Great. Oh, and git bisect rules!




Now, if you're interested in finding a regression in the kernel and you might be interested in how I automated the thing, here are some small scripts I used:

  • linux-build - a wrapper script around make-kpkg to build .deb packages of the linux kernels I build; I used it way before this bisect, but now I modified it in such a way the kernels are clearly versioned and indicate the commit to which they correspond, too
  • sleepit - a script that automated the actions needed for a linux kernel to be tested; is really trivial and highly specialized on sleep/resume debugging; it assumes to be ran in the directory where you'd later want to grab dmesg-s outputs from
  • sleeptest - a wrapper script that is smart enough to detect if the current kernel is a kernel to be tested or a stable (regular kernel) one
    • if the kernel is a stable one:
      • looks for the signs left by the last test kernel and depending on them, mark the kernel bad or good in the bisect; this would result in a new checkout which would be processed or, if the bad commit was identified, the script would stop
      • in the case of a new bisect, the new checkout is cleaned up, patched, built, then the script installs the new linux-image .deb[1] and update-grub[2], leaving the reboot command at my discretion for the eventual case something went awry; a failure to compile the kernel in an automated fashion would have dropped me in an interactive console which meant I had to manually do the steps necessary to be ready to boot into the next kernel
    • if the kernel is a test kernel run the sleepit script
The main script was the sleeptest script which is ran as root to allow sleep commands, installation of the kernel and update-grub; when building, the build is done via su to my user.

As a supplemental speed up, I configured libpam-usb to authenticate root and myself through a USB storage device, which is quite cool.
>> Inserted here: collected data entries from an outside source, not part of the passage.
-- ==== Sys2Proof/Machine/Boot.lean ====
section
/-!
DEFINITION. Resets, the stages of a start, failed starts and CELLAR (R16, R17, R376 to R379, R386 to R390, R393, R407), and
BO_CTL.
-/

namespace Sys2Proof.Machine

/-! Resets, R377 and R407. -/

/-- The interrupt controller after a warm reset: its configuration stays, source states return to IDLE. -/
def warmIc (c : Ic) : Ic :=
  { deliver := c.deliver, fitted := c.fitted, tEnable := c.tEnable, msixTable := c.msixTable,
    src := c.src.foldl (fun l x => tabSet {} l x.1
      { target := x.2.target, enable := x.2.enable, watch := x.2.watch, count := x.2.count, time := x.2.time }) [] }

/-- What a reset leaves of a device's common state; `hold` keeps a SIDE_CONFLICT, which only a power-on reset ends (R19). -/
def freshCom (d : Dev) (c : Com) (b : Boot) (ic : Ic) (hold : Bool) : Com :=
  { fuse := c.fuse, boot := b, ic := ic, ta := { vpp := c.ta.vpp }, ports := resetPorts d, tk := { sideConflict := hold } }

/-- The attic keeps its contents; its page returns to reset. -/
def keptAttic (a : Attic) : Attic := { a with offset := 0, result := 0, resultImage := 0 }

/-- The records from SEQ `n` on, up to the first that breaks the sequence. -/
def runFrom : Nat → List LedgerRec → List LedgerRec
  | n, r :: rest => if r.seq = n then r :: runFrom (nextSeq n) rest else []
  | _, [] => []

/-- Each root member reads its ledger at reset, from the oldest record that has not been exported up to the first that fails its CRC,
as an open record does, or breaks the sequence (R309; log 118). What was exported stays, and so do the copies of a DX-D below the
root, which carry no SEQ. -/
def ledgerAtReset (l : Ledger) : Ledger :=
  if l.recs.all (fun r => r.seq == 0) then { recs := l.recs }
  else
    let whole := l.recs.takeWhile (fun r => !l.open_.contains r.seq)
    let old := whole.takeWhile (fun r => !l.kept r)
    let new := whole.drop old.length
    let recs := old ++ runFrom ((new.head?.map (·.seq)).getD 0) new
    let last := (recs.getLast?.map (·.seq)).getD 0
    { recs := recs, head := last, next := nextSeq last, exported := l.exported }

/-- A DX-D's own state after a reset. -/
def freshDxd (x : Dxd) (st : Straps) (history : Word) : Dxd :=
  let l := ledgerAtReset x.lg
  let q := originAfter l.recs
  { straps := st, hold := { history := history }, at_ := keptAttic x.at_, lg := l,
    rf2 := { lastEpoch := epochAfter l.recs, oseqNext := q, oseqReserved := q } }

/-- A warm reset, R377. -/
def warmReset (d : Dev) (s : State) : State :=
  let c := s.com d
  let b : Boot :=
    { fails := c.boot.fails, reason := c.boot.reason, cellarReason := c.boot.cellarReason, startTimeout := c.boot.startTimeout,
      warm := true, source := c.boot.source, localTie := c.boot.localTie, localAddr := c.boot.localTie }
  let s1 := modCom d (fun c => freshCom d c b (warmIc c.ic) c.tk.sideConflict) s
  match d with
  | .tsu => emptyLedger { s1 with t := {} }
  | .dxd => { s1 with x := freshDxd s1.x s1.x.straps s1.x.hold.history }

/-! CELLAR, R388. -/

/-- Pages whose logic runs on in CELLAR. -/
def cellarPage (pg : Nat) : Bool := cellarTakes pg 0 || pg == 0x01 || decide (0x17 ≤ pg ∧ pg ≤ 0x1D)

/-- Every other unit is held in reset. R44 has TK_NOW count freely in CELLAR without saying from what: it starts at 0 there (DESIGN CHOICE,
log 122). -/
def cellarCom (c : Com) : Com :=
  { fuse := c.fuse, boot := c.boot, up := c.up, tk := { state := 5, sideConflict := c.tk.sideConflict }, ports := c.ports,
    regs := c.regs.filter (fun x => cellarPage (x.1 / 4096)), pgEvent := c.pgEvent.filter (fun x => cellarPage x.1),
    pgEn := c.pgEn.filter (fun x => cellarPage x.1), badAccess := c.badAccess, lockRefused := c.lockRefused,
    lockKey := c.lockKey.filter (fun x => cellarPage x.1), ic := c.ic, ta := c.ta, beats := c.beats,
    bt := { outcome := c.bt.outcome }, barCap := c.barCap, barLow := c.barLow, rsp := c.rsp }

/-- A lane that is enabled leaves IDLE. -/
def laneDown (p : Nat) (s : State) : State :=
  let up := s.tc.up
  modPort .tsu p (fun q => if q.enable && q.st == 0 then q.toDown up else q) s

/-- R265: the seed and job fields stay until the next join; nothing is current, and APPLIED clears (R255). -/
def cellarKp (k : KeyPort) : KeyPort :=
  { seed := k.seed, seedIndex := k.seedIndex, jobValid := k.jobValid, jobNumber := k.jobNumber, mapClass := k.mapClass, ws := k.ws,
    engines := k.engines, fits := k.fits, kept := k.kept, fp := k.fp, digest := k.digest }

/-- Enter CELLAR: a DX-D that was LOCKED has left it (R131). A TSU withdraws its steps first, so that their unsent arm-census entries leave the lanes' queues (R187, R188). -/
def enterCellar (d : Dev) (reason : Nat) (s : State) : State :=
  let s0 := match d with
    | .tsu => withdrawSet (fun r => r.armed || r.launched) s
    | .dxd => if s.dc.tk.state = 2 then history 15 s else s
  let s1 := modCom d cellarCom (modBoot d (fun b => { b with
    stage := 7, cellarReason := reason, image := none, chunks := [], heldJob := none, heldAdmit := none, jobImage := none,
    again := none, applying := none, deferred := none }) s0)
  let s2 := match d with
    | .tsu => laneDown 1 (laneDown 0 (emptyLedger { s1 with t := { kp := cellarKp s.t.kp } }))
    | .dxd =>
      let x : Dxd := { straps := s1.x.straps, hold := { history := s1.x.hold.history }, at_ := s1.x.at_, lg := s1.x.lg }
      holdPorts { s1 with x := x }
  raise d 0x0E 0 s2

/-- A failed start, R386. -/
def failStart (d : Dev) (reason : Nat) (s : State) : State :=
  let n := (s.com d).boot.fails + 1
  let s1 := raise d 0x0E 2 (modBoot d (fun b => { b with reason := reason, fails := min 3 n }) s)
  if n < 3 then warmReset d s1 else enterCellar d reason s1

/-! Power-on, R16, R17 and R377. -/

def powerOn (d : Dev) (pins : Pins) (s : State) : State :=
  let b : Boot := { source := pins.bootSrc % 4, localTie := pins.bootLocal, localAddr := pins.bootLocal }
  match d with
  | .tsu => emptyLedger { modCom .tsu (fun c => freshCom .tsu c b { fitted := pins.fitted } false) s with t := {} }
  | .dxd =>
    let st : Straps := { s.x.straps with role := pins.role % 4, side := pins.side % 2, level := pins.level % 2 }
    let s1 := modCom .dxd (fun c => freshCom .dxd c { b with source := 2, localAddr := 0, localTie := 0 } {} false) s
    let s2 : State := { s1 with x := freshDxd s1.x st 0 }
    if st.role = 3 then enterCellar .dxd 0xB s2 else s2

/-- R377. -/
def execPowerOnReset (d : Dev) (pins : Pins) (s : State) : Host.Outcome State Fault Refusal := .next (powerOn d pins s)

/-- R377; CELLAR is left only by power-on or RESTART (R389). -/
def execWarmReset (d : Dev) (s : State) : Host.Outcome State Fault Refusal :=
  .next (if inCellar d s then s else warmReset d s)

/-! Stages, R378 and R390. -/

def fuseReadDone (d : Dev) (crcOk : Bool) (s : State) : State :=
  if (s.com d).boot.stage ≠ 0 then s
  else if crcOk then modBoot d (fun b => { b with stage := 1 }) s
  else failStart d 1 s

/-- R378. -/
def execFuseReadDone (d : Dev) (crcOk : Bool) (s : State) : Host.Outcome State Fault Refusal := .next (fuseReadDone d crcOk s)

/-- Reset LBIST: a match releases the logic; a DX-D's BT_STATUS shows the outcome (R367). -/
def lbistDone (d : Dev) (sig : Word) (s : State) : State :=
  if (s.com d).boot.stage ≠ 1 then s
  else
    let ok := sig == (s.com d).fuse.resetSig
    let s1 := if d = .dxd then modBt .dxd (fun b => { b with outcome := if ok then 1 else 2 }) s else s
    if !ok then failStart d 2 s1
    else match d with
      | .tsu => laneDown 1 (laneDown 0 (modBoot .tsu (fun b => { b with stage := 2 }) s1))
      | .dxd => modBoot .dxd (fun b => { b with stage := 3 }) s1

/-- R378. -/
def execResetLbistDone (d : Dev) (sig : Word) (s : State) : Host.Outcome State Fault Refusal := .next (lbistDone d sig s)

/-- Firmware from flash and the attic header, R390; `applyDone` then says that firmware runs. The flash header's subsystem IDs, which no
command carries, are a free value (Config.flashSubsystem, R422; log 111). -/
def flashLoadDone (ok0 ok1 : Bool) (fw : FwEntry) (atticOk : Bool) (s : State) : State :=
  if s.dc.boot.stage ≠ 3 ∨ s.dc.boot.applyDone then s
  else if !ok0 && !ok1 then failStart .dxd 8 s
  else if !atticOk then failStart .dxd 0xA s
  else
    let copy := if ok0 then 0 else 1
    let s1 := modBoot .dxd (fun b => { b with flashCopy := copy, fw := fw, applyDone := true }) s
    { s1 with x := { s1.x with subsystem := (Config.flashSubsystem copy).toNat } }

/-- R390. -/
def execFlashLoadDone (ok0 ok1 : Bool) (fw : FwEntry) (atticOk : Bool) (s : State) : Host.Outcome State Fault Refusal :=
  .next (flashLoadDone ok0 ok1 fw atticOk s)

/-- A start succeeds, R386 and R394. -/
def startReady (d : Dev) (s : State) : State :=
  let up := (s.com d).up
  raise d 0x0E 1 (modBoot d (fun b => { b with
    stage := 6, fails := 0, readyUs := sat32 (up / 1000), starts := sat16 (b.starts + 1) }) s)

/-- START_TIMEOUT in beats. -/
def startLimit (d : Dev) (s : State) : Nat := orOne (s.com d).boot.startTimeout * 1000000

/-- The start has lasted too long: a TSU counts from its first lane in UP, a DX-D from the release of reset. -/
def startLate (d : Dev) (s : State) : Bool :=
  let b := (s.com d).boot
  decide (b.stage < 6) && match d with
    | .tsu => (match b.firstUp with
      | some t => decide (t + startLimit .tsu s ≤ s.tc.up)
      | none => false)
    | .dxd => decide (startLimit .dxd s ≤ s.dc.up)

def startTimeout (d : Dev) (s : State) : State :=
  if !startLate d s then s
  else match d with
    | .tsu => failStart .tsu (if s.tc.boot.image.isSome || s.tc.boot.applyDone then 7 else 3) s
    | .dxd => failStart .dxd 9 s

/-- R386. -/
def execStartTimeout (d : Dev) (s : State) : Host.Outcome State Fault Refusal := .next (startTimeout d s)

/-! BO_CTL, R387, R389, R390 and R394. -/

/-- Root member A acts from its start on, unless it finds its twin acting (R30, R311; log 21). -/
def rootStarts (s : State) : State :=
  if s.x.straps.role = 2 ∧ s.x.straps.side = 0 ∧ !([192, 193].any (fun p => (s.port .dxd p).st == 5 && twinActs s p)) then
    modRef (fun r => { r with acting := true }) s
  else s

/-- Firmware of a DX-D ends its start. -/
def dxdReady (s : State) : State :=
  if s.dc.boot.stage = 3 ∧ s.dc.boot.applyDone then rootStarts (startReady .dxd s) else s

/-- RESTART clears FAILS and takes a warm reset, out of CELLAR too. -/
def restart (d : Dev) (s : State) : State :=
  let s1 := modBoot d (fun b => { b with fails := 0 }) s
  let s2 := warmReset d s1
  if d = .dxd ∧ s2.x.straps.role = 3 then enterCellar .dxd 0xB s2 else s2

/-- The effect of a write of BO_CTL: FORCE_CELLAR wins over RESTART (R393). -/
def boCtlWrite (d : Dev) (v : Word) (s : State) : State :=
  if bit v 62 then enterCellar d 0xC s
  else if bit v 63 then restart d s
  else if bit v 61 ∧ d = .dxd then dxdReady s
  else s

/-- R389. -/
def execBoRestart (d : Dev) (rq : Nat) (v : Word) (s : State) : Host.Outcome State Fault Refusal :=
  .next (admitWrite d rq 0x0E 0x100 v (boCtlWrite d v) s)

/-- R387. -/
def execBoForceCellar (d : Dev) (rq : Nat) (v : Word) (s : State) : Host.Outcome State Fault Refusal :=
  .next (admitWrite d rq 0x0E 0x100 v (boCtlWrite d v) s)

/-- R390. -/
def execBoReady (rq : Nat) (v : Word) (s : State) : Host.Outcome State Fault Refusal :=
  .next (admitWrite .dxd rq 0x0E 0x100 v (boCtlWrite .dxd v) s)

/-- BO_COUNTS. -/
def boCounts (d : Dev) (s : State) : Word :=
  let b := (s.com d).boot
  wd [(48, b.starts), (32, b.imagesDiscarded), (16, b.localFails)]

def clearBoCounts (d : Dev) (s : State) : State :=
  modBoot d (fun b => { b with starts := 0, imagesDiscarded := 0, localFails := 0 }) s

/-- R394. -/
def execBoCountsRead (d : Dev) (rq : Nat) (s : State) : Host.Outcome State Fault Refusal :=
  .next (admitRead d rq 0x0E 0x130 (boCounts d) (clearBoCounts d) s)

end Sys2Proof.Machine
end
I am still pondering if I should keep this enabled or migrate to something like libpam-rsa[*].

Of course, the scripts contain stuff hard-coded into them (my user name for one), but they can easily be modified to remove those limitations (generally they use variables).


linux-build


#!/bin/sh
# License: GPLv2+/MIT
# Author: Eddy Petrișor
#
# Acest script trebuie rulat din directorul nucleului cu comanda:
# linux-build [--no-headers] [--rebuild]
#
# This script must be ran from the kernel tree directory with
# linux-build [--no-headers] [--rebuild]

FATTEMPT=../attempt

TARGETS="kernel-image kernel-headers modules_config modules"
[ "$1" = "--no-headers" ] && shift && TARGETS="$(echo $TARGETS | sed 's#kernel-headers ##')"

if [ -f $ATTEMPT ]
then
ATT=`cat "${FATTEMPT}"`
if [ $# -eq 0 ]
then
ATT=`expr $ATT + 1`
make-kpkg clean
else
if [ $# -eq 1 ] && [ $1 = '--rebuild' ]
then
# nothing to do, we are already set
echo 'Preparing for rebuild'
else
echo 'Illegal parameters'
exit 2
fi
fi
else
ATT=1
fi

# no problem if is rewritten on rebuild
echo "$ATT" >$FATTEMPT

# must define MODULE_LOC for mol module compilation
DIR=`pwd`
cd ..
MODULE_LOC=$(pwd)/modules
# this didn't work
# export ALL_PATCH_DIR=$(pwd)/linux-patches
cd ${DIR}

echo "Modules should be here: ${MODULE_LOC}"
echo "Stop by ctrl+c, if the independent modules aren't there"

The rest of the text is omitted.